Mr Lewis is the sixth Northern Ireland Secretary in the past decade.
Mr Beggs is one of the longest-serving Assembly members, and since he first assumed his seat he’s seen a dozen NI Secretaries come and go.
He said whilst Mr Lewis has more of a presence than the “complete non-entity who made no impact” that was Karen Bradley (January 2018 to July 2019), he lacks the energy of Julian Smith (July 2019 to February 2020), under whose watch the Assembly was finally restored – but who was then “shafted” by being sacked.
“It would appear the current Secretary of State is currently adopting a low-profile role, but has slavishly always brought the Boris Brexit line, whatever that’s been,” said Mr Beggs, MLA for East Antrim.
“Whether it’s that there is no border, or the reality – that there’s significant disruption.”
Mr Lewis had said on January 1 – the day the NI Protocol and the sea border kicked in – that “there is no ‘Irish Sea Border’... goods [are] flowing freely around the country, including between GB and NI”.
Then by June he had changed to saying: “I’m not denying the fact there is big disruption in Northern Ireland to businesses and consumers.We need to rectify that.”
Mr Beggs added: “ Clearly in his attempt to pretend that there was no sea border, he has riled the unionist community, who have seen a very obvious sea border.
“It appears he has followed the lead of Boris Johnson in his pronouncements.

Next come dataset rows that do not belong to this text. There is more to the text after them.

-- ==== Sys2Proof/Laws/Fetch.lean ====
section
/-! SUPPORT. What a fetch, the placing of an instruction, and a service leave of the state. -/

namespace Sys2Proof.Machine

/-- A main-memory byte with no older candidate is fetched as it is. -/
theorem State.fetchByte_plain (s : State) (a : Nat) (hio : isIo s.cfg a = false) (hs : ∀ c ∈ s.stale, c.1 ≠ a) :
    s.fetchByte a = (Memory.read s.memory a, s) := by
  have h : s.olderBytes a = [] := by
    have hn : s.stale.filter (fun c => c.1 == a) = [] := by
      rw [List.filter_eq_nil_iff]
      intro c hc
      simpa using hs c hc
    unfold State.olderBytes
    rw [hn]
    rfl
  unfold State.fetchByte
  simp [hio, h]

/-- Fetching a byte changes nothing but the draw counter. -/
theorem State.fetchByte_snd (s : State) (a : Nat) : ∃ d, (s.fetchByte a).2 = { s with draws := d } := by
  unfold State.fetchByte
  split
  · exact ⟨_, rfl⟩
  · split <;> exact ⟨_, rfl⟩

theorem State.fetchParcel_cases (s : State) (a : Word) :
    s.fetchParcel a = none ∨ ∃ h d, s.fetchParcel a = some (h, { s with draws := d }) := by
  unfold State.fetchParcel
  simp only
  split
  · obtain ⟨d, hd⟩ := s.fetchByte_snd (a.toNat % 2 ^ s.cfg.xlen)
    obtain ⟨d', hd'⟩ := State.fetchByte_snd { s with draws := d } ((a.toNat + 1) % 2 ^ s.cfg.xlen)
    exact .inr ⟨_, d', by rw [hd, hd']⟩
  · exact .inl rfl

/-- A fetch changes nothing but the draw counter and the note that the hart has fetched. -/
theorem State.fetch_cases (s : State) :
    (∃ p d, s.fetch = .fault p { s with launched := true, draws := d }) ∨
      ∃ k d, s.fetch = .code k { s with launched := true, draws := d } := by
  unfold State.fetch
  simp only
  split
  · exact .inl ⟨_, s.draws, rfl⟩
  · rcases State.fetchParcel_cases { s with launched := true } s.pc with h | ⟨p0, d, h⟩
    · rw [h]; exact .inl ⟨_, s.draws, rfl⟩
    · rw [h]
      simp only
      split
      · exact .inr ⟨_, _, rfl⟩
      · rcases State.fetchParcel_cases { s with launched := true, draws := d } (s.cfg.addX s.pc 2#64) with
          h | ⟨p1, d', h⟩
        · rw [h]; exact .inl ⟨_, _, rfl⟩
        · rw [h]; exact .inr ⟨_, _, rfl⟩

theorem State.placeByte_wf (s : State) (a : Nat) (b : Byte) (h : Memory.wf s.memory = true) :
    Memory.wf (s.placeByte a b).memory = true := Memory.wf_write a b h

/-- Placing an instruction keeps the canonical form. -/
theorem State.placeBytes_wf (s : State) (ea : Word) (bs : List Byte) (h : Memory.wf s.memory = true) :
    Memory.wf (s.placeBytes ea bs).memory = true := by
  unfold State.placeBytes
  generalize (byteAddrs s.cfg ea bs.length).zip bs = cells
  induction cells generalizing s with
  | nil => exact h
  | cons c rest ih => exact ih _ (s.placeByte_wf c.1 c.2 h)

/-- A service keeps the canonical form. -/
theorem State.serve_wf (s : State) (e : ServiceEffect) (h : Memory.wf s.memory = true) :
    Memory.wf (s.serve e).memory = true := State.writeCells_wf _ _ (by exact h)

/-- A service sets the state of the hart and writes its cells; the configuration, the output trace and the model's own
fields but the draw counter are kept. -/
theorem State.serve_eq (s : State) (e : ServiceEffect) :
    s.serve e =
      { s with
        x := e.x.map s.cfg.truncate
        f := e.f.map fun v => (v.setWidth s.cfg.flen).setWidth 128
        fcsr := e.fcsr
        cycle := e.cycle
        time := e.time
        instret := e.instret
        hpm := e.hpm
        reservation := s.servedReservation e
        memory := (s.writeCells (e.cells s.cfg)).memory
        stale := (s.writeCells (e.cells s.cfg)).stale
        draws := s.draws + 1 } := by
  have h : ∀ (t : State) (cells : List Host.Cell), t.memory = s.memory → t.stale = s.stale →
      t.writeCells cells =
        { t with memory := (s.writeCells cells).memory, stale := (s.writeCells cells).stale } := by
    intro t cells
    induction cells generalizing s t with
    | nil => intro hm hs; rw [show s.writeCells [] = s from rfl, ← hm, ← hs]; rfl
    | cons c rest ih =>
      intro hm hs
      have hk : (t.keepStale c.1 c.2).stale = (s.keepStale c.1 c.2).stale := by
        unfold State.keepStale; simp only [hm, hs]; split <;> simp [hs]
      rw [State.writeCells_cons, State.writeCells_cons, ih (s.writeMain c.1 c.2) (t.writeMain c.1 c.2)
        (by simp [hm]) (by simpa [State.writeMain] using hk)]
      simp
  exact h _ _ rfl rfl

/-- A service leaves the configuration and the output trace. -/
@[simp] theorem State.serve_cfg (s : State) (e : ServiceEffect) : (s.serve e).cfg = s.cfg := by rw [State.serve_eq]

@[simp] theorem State.serve_ioTrace (s : State) (e : ServiceEffect) : (s.serve e).ioTrace = s.ioTrace := by
  rw [State.serve_eq]

end Sys2Proof.Machine
end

He’s faithfully served he who appointed him, so I’m unsrprised he’s remaining in post but he does have some work to do to regain any credibility.”
Accepting his reappointment on Wednesday, Mr Lewis had said: “Much to be getting on with as we promote innovation and drive investment, while addressing the legacy of the Troubles so NI can look forward and thrive as an integral part of the UK.”
This Twitter message was then greeted with a flood of comments which included unionists angered by the NI protocol, republicans angered by his use of the Union flag in the tweet, and relatives of people killed during the Troubles, angered by his promotion of a de facto amnesty for such crimes.
During his tenure in NI, Mr Lewis – a former chairman of the Conservatives, took a swipe at socially-conservative attitudes in Nothern Ireland.
He said in an interview with the Sunday Times that people in NI want to “[move] forward in a positive way on women’s rights, abortion and LGBTQ rights”, claiming that certain unnamed parties (though by implication he meant the DUP) had lost their “connection with grassroots voters”.